Collection entries
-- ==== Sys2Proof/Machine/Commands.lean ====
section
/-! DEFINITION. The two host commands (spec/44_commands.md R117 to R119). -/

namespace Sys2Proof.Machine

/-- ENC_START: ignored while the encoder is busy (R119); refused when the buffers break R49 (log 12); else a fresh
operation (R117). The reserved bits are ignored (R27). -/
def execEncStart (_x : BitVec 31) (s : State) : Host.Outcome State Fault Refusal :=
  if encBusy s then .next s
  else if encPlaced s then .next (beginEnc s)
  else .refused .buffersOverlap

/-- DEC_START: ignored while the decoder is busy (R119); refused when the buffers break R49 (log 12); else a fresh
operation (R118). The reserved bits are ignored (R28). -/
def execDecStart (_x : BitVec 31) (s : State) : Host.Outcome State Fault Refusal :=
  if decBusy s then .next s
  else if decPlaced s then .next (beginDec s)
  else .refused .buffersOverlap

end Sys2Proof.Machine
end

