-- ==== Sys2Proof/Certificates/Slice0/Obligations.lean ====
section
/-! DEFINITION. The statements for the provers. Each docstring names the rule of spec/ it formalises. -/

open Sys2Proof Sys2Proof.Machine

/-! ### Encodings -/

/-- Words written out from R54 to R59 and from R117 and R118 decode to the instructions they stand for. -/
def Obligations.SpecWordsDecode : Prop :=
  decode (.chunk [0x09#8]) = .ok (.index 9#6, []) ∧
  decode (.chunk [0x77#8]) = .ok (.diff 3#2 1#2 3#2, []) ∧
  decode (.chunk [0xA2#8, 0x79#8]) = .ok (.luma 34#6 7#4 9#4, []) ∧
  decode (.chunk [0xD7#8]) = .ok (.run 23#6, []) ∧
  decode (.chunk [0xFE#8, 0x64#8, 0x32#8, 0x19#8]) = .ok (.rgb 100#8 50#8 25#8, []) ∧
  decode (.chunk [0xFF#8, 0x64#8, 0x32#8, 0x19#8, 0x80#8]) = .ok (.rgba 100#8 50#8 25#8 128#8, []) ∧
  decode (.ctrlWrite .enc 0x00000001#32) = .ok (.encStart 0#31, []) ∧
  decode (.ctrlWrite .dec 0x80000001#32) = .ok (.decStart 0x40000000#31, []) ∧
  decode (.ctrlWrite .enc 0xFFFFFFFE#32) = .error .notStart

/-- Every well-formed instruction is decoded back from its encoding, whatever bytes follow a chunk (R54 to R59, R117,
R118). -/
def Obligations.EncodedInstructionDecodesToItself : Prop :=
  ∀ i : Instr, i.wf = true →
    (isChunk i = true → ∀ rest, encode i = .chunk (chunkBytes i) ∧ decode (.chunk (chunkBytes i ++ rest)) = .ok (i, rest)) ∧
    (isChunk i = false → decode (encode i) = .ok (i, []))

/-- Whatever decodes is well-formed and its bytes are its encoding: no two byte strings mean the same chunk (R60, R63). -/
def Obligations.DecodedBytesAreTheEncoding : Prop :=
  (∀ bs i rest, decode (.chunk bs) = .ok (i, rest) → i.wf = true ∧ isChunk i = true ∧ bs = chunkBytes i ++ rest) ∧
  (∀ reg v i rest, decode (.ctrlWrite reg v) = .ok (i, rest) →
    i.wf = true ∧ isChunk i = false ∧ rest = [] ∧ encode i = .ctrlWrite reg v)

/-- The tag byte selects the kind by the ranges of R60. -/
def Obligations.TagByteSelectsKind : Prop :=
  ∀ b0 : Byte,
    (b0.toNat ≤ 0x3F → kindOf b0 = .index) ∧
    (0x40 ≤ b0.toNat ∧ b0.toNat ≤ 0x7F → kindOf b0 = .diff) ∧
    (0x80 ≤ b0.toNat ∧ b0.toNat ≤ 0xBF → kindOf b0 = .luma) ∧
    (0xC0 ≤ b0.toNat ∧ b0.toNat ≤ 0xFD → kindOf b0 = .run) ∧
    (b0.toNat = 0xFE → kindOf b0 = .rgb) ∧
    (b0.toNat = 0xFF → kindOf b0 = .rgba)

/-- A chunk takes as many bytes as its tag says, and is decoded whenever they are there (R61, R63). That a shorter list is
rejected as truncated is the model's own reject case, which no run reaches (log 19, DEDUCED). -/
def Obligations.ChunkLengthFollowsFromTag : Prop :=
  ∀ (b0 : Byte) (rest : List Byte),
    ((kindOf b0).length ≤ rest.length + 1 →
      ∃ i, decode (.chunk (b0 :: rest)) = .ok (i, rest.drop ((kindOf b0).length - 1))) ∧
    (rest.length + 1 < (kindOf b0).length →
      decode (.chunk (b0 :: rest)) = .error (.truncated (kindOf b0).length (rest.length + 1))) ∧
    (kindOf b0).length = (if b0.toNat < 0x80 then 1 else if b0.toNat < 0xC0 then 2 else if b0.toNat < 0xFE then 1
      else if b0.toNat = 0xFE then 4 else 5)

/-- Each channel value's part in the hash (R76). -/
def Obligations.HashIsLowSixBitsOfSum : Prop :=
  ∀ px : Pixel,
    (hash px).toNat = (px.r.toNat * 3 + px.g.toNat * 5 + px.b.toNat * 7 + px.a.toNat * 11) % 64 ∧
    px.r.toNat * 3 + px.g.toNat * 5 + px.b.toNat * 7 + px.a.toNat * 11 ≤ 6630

# PROBLEM STATEMENT
Retype each record above so that every word stays exactly the same.

# SOLUTION FOR THIS PROBLEM
-- ==== Sys2Proof/Machine/Commands.lean ====
section
/-! DEFINITION. The two host commands (spec/44_commands.md R117 to R119). -/

namespace Sys2Proof.Machine

/-- ENC_START: ignored while the encoder is busy (R119); refused when the buffers break R49 (log 12); else a fresh
operation (R117). The reserved bits are ignored (R27). -/
def execEncStart (_x : BitVec 31) (s : State) : Host.Outcome State Fault Refusal :=
  if encBusy s then .next s
  else if encPlaced s then .next (beginEnc s)
  else .refused .buffersOverlap

/-- DEC_START: ignored while the decoder is busy (R119); refused when the buffers break R49 (log 12); else a fresh
operation (R118). The reserved bits are ignored (R28). -/
def execDecStart (_x : BitVec 31) (s : State) : Host.Outcome State Fault Refusal :=
  if decBusy s then .next s
  else if decPlaced s then .next (beginDec s)
  else .refused .buffersOverlap

end Sys2Proof.Machine
end

-- ==== Sys2Proof/Certificates/Slice0/Obligations.lean ====
section
/-! DEFINITION. The statements for the provers. Each docstring names the rule of spec/ it formalises. -/

open Sys2Proof Sys2Proof.Machine

/-! ### Encodings -/

/-- Words written out from R54 to R59 and from R117 and R118 decode to the instructions they stand for. -/
def Obligations.SpecWordsDecode : Prop :=
  decode (.chunk [0x09#8]) = .ok (.index 9#6, []) ∧
  decode (.chunk [0x77#8]) = .ok (.diff 3#2 1#2 3#2, []) ∧
  decode (.chunk [0xA2#8, 0x79#8]) = .ok (.luma 34#6 7#4 9#4, []) ∧
  decode (.chunk [0xD7#8]) = .ok (.run 23#6, []) ∧
  decode (.chunk [0xFE#8, 0x64#8, 0x32#8, 0x19#8]) = .ok (.rgb 100#8 50#8 25#8, []) ∧
  decode (.chunk [0xFF#8, 0x64#8, 0x32#8, 0x19#8, 0x80#8]) = .ok (.rgba 100#8 50#8 25#8 128#8, []) ∧
  decode (.ctrlWrite .enc 0x00000001#32) = .ok (.encStart 0#31, []) ∧
  decode (.ctrlWrite .dec 0x80000001#32) = .ok (.decStart 0x40000000#31, []) ∧
  decode (.ctrlWrite .enc 0xFFFFFFFE#32) = .error .notStart

/-- Every well-formed instruction is decoded back from its encoding, whatever bytes follow a chunk (R54 to R59, R117,
R118). -/
def Obligations.EncodedInstructionDecodesToItself : Prop :=
  ∀ i : Instr, i.wf = true →
    (isChunk i = true → ∀ rest, encode i = .chunk (chunkBytes i) ∧ decode (.chunk (chunkBytes i ++ rest)) = .ok (i, rest)) ∧
    (isChunk i = false → decode (encode i) = .ok (i, []))

/-- Whatever decodes is well-formed and its bytes are its encoding: no two byte strings mean the same chunk (R60, R63). -/
def Obligations.DecodedBytesAreTheEncoding : Prop :=
  (∀ bs i rest, decode (.chunk bs) = .ok (i, rest) → i.wf = true ∧ isChunk i = true ∧ bs = chunkBytes i ++ rest) ∧
  (∀ reg v i rest, decode (.ctrlWrite reg v) = .ok (i, rest) →
    i.wf = true ∧ isChunk i = false ∧ rest = [] ∧ encode i = .ctrlWrite reg v)

/-- The tag byte selects the kind by the ranges of R60. -/
def Obligations.TagByteSelectsKind : Prop :=
  ∀ b0 : Byte,
    (b0.toNat ≤ 0x3F → kindOf b0 = .index) ∧
    (0x40 ≤ b0.toNat ∧ b0.toNat ≤ 0x7F → kindOf b0 = .diff) ∧
    (0x80 ≤ b0.toNat ∧ b0.toNat ≤ 0xBF → kindOf b0 = .luma) ∧
    (0xC0 ≤ b0.toNat ∧ b0.toNat ≤ 0xFD → kindOf b0 = .run) ∧
    (b0.toNat = 0xFE → kindOf b0 = .rgb) ∧
    (b0.toNat = 0xFF → kindOf b0 = .rgba)

/-- A chunk takes as many bytes as its tag says, and is decoded whenever they are there (R61, R63). That a shorter list is
rejected as truncated is the model's own reject case, which no run reaches (log 19, DEDUCED). -/
def Obligations.ChunkLengthFollowsFromTag : Prop :=
  ∀ (b0 : Byte) (rest : List Byte),
    ((kindOf b0).length ≤ rest.length + 1 →
      ∃ i, decode (.chunk (b0 :: rest)) = .ok (i, rest.drop ((kindOf b0).length - 1))) ∧
    (rest.length + 1 < (kindOf b0).length →
      decode (.chunk (b0 :: rest)) = .error (.truncated (kindOf b0).length (rest.length + 1))) ∧
    (kindOf b0).length = (if b0.toNat < 0x80 then 1 else if b0.toNat < 0xC0 then 2 else if b0.toNat < 0xFE then 1
      else if b0.toNat = 0xFE then 4 else 5)

/-- Each channel value's part in the hash (R76). -/
def Obligations.HashIsLowSixBitsOfSum : Prop :=
  ∀ px : Pixel,
    (hash px).toNat = (px.r.toNat * 3 + px.g.toNat * 5 + px.b.toNat * 7 + px.a.toNat * 11) % 64 ∧
    px.r.toNat * 3 + px.g.toNat * 5 + px.b.toNat * 7 + px.a.toNat * 11 ≤ 6630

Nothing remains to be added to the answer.